## [Activity]
Go to the line containing "s.cfg := by rw [State.error]" in the records below and print it and every following line exactly, on through the line containing "s.mbx := by rw [State.error]", then stop.

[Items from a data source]

========================

/-! error -/
@[simp] theorem State.error_pending (x : Nat) : (s.error x).pending = s.pending := by rw [State.error]
@[simp] theorem State.error_ctrl (x : Nat) : (s.error x).ctrl = s.ctrl := by rw [State.error]
@[simp] theorem State.error_freeCount (x : Nat) : (s.error x).freeCount = s.freeCount := by rw [State.error]
@[simp] theorem State.error_faults (x : Nat) : (s.error x).faults = s.faults := by rw [State.error]
@[simp] theorem State.error_faultLost (x : Nat) : (s.error x).faultLost = s.faultLost := by rw [State.error]
@[simp] theorem State.error_claims (x : Nat) : (s.error x).claims = s.claims := by rw [State.error]
@[simp] theorem State.error_cues (x : Nat) : (s.error x).cues = s.cues := by rw [State.error]
@[simp] theorem State.error_dev (x : Nat) : (s.error x).dev = s.dev := by rw [State.error]
@[simp] theorem State.error_tim (x : Nat) : (s.error x).tim = s.tim := by rw [State.error]
@[simp] theorem State.error_txu (x : Nat) : (s.error x).txu = s.txu := by rw [State.error]
@[simp] theorem State.error_cfg (x : Nat) : (s.error x).cfg = s.cfg := by rw [State.error]
@[simp] theorem State.error_fabric (x : Nat) : (s.error x).fabric = s.fabric := by rw [State.error]
@[simp] theorem State.error_mbx (x : Nat) : (s.error x).mbx = s.mbx := by rw [State.error]
@[simp] theorem State.error_spm (x : Nat) : (s.error x).spm = s.spm := by rw [State.error]
@[simp] theorem State.error_noc (x : Nat) : (s.error x).noc = s.noc := by rw [State.error]
@[simp] theorem State.error_msix (x : Nat) : (s.error x).msix = s.msix := by rw [State.error]
@[simp] theorem State.error_waits (x : Nat) : (s.error x).waits = s.waits := by rw [State.error]
@[simp] theorem State.error_eng (x : Nat) : (s.error x).eng = s.eng := by rw [State.error]
@[simp] theorem State.error_spares (x : Nat) : (s.error x).spares = s.spares := by rw [State.error]
@[simp] theorem State.error_laps (x : Nat) : (s.error x).laps = s.laps := by rw [State.error]
@[simp] theorem State.error_dram (x : Nat) : (s.error x).dram = s.dram := by rw [State.error]
@[simp] theorem State.error_qe (x : Nat) : (s.error x).qe = s.qe := by rw [State.error]
@[simp] theorem State.error_cvl (x : Nat) : (s.error x).cvl = s.cvl := by rw [State.error]
@[simp] theorem State.error_ntl (x : Nat) : (s.error x).ntl = s.ntl := by rw [State.error]
@[simp] theorem State.error_fuses (x : Nat) : (s.error x).fuses = s.fuses := by rw [State.error]
@[simp] theorem State.error_flash (x : Nat) : (s.error x).flash = s.flash := by rw [State.error]
@[simp] theorem State.error_loader (x : Nat) : (s.error x).loader = s.loader := by rw [State.error]
@[simp] theorem State.error_trust (x : Nat) : (s.error x).trust = s.trust := by rw [State.error]
@[simp] theorem State.error_err (x : Nat) : (s.error x).err = s.err := by rw [State.error]
@[simp] theorem State.error_husk (x : Nat) : (s.error x).husk = s.husk := by rw [State.error]
@[simp] theorem State.error_mon (x : Nat) : (s.error x).mon = s.mon := by rw [State.error]
@[simp] theorem State.error_clk (x : Nat) : (s.error x).clk = s.clk := by rw [State.error]
@[simp] theorem State.error_pads (x : Nat) : (s.error x).pads = s.pads := by rw [State.error]
@[simp] theorem State.error_tap (x : Nat) : (s.error x).tap = s.tap := by rw [State.error]
@[simp] theorem State.error_reg (x : Nat) (q : Nat) : (s.error x).reg q = s.reg q := by unfold State.reg; rw [State.error_ctrl]
@[simp] theorem State.error_fld (x : Nat) (q : Field) : (s.error x).fld q = s.fld q := by unfold State.fld; rw [State.error_reg]
@[simp] theorem State.error_bit (x : Nat) (q : Field) : (s.error x).bit q = s.bit q := by unfold State.bit; rw [State.error_fld]
@[simp] theorem State.error_engine (x : Nat) (q : Nat) : (s.error x).engine q = s.engine q := by unfold State.engine; rw [State.error_eng]
@[simp] theorem State.error_holder (x : Nat) (q : Nat) : (s.error x).holder q = s.holder q := by unfold State.holder; rw [State.error_claims]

========================

## [Reply to the task]
@[simp] theorem State.error_cfg (x : Nat) : (s.error x).cfg = s.cfg := by rw [State.error]
@[simp] theorem State.error_fabric (x : Nat) : (s.error x).fabric = s.fabric := by rw [State.error]
@[simp] theorem State.error_mbx (x : Nat) : (s.error x).mbx = s.mbx := by rw [State.error]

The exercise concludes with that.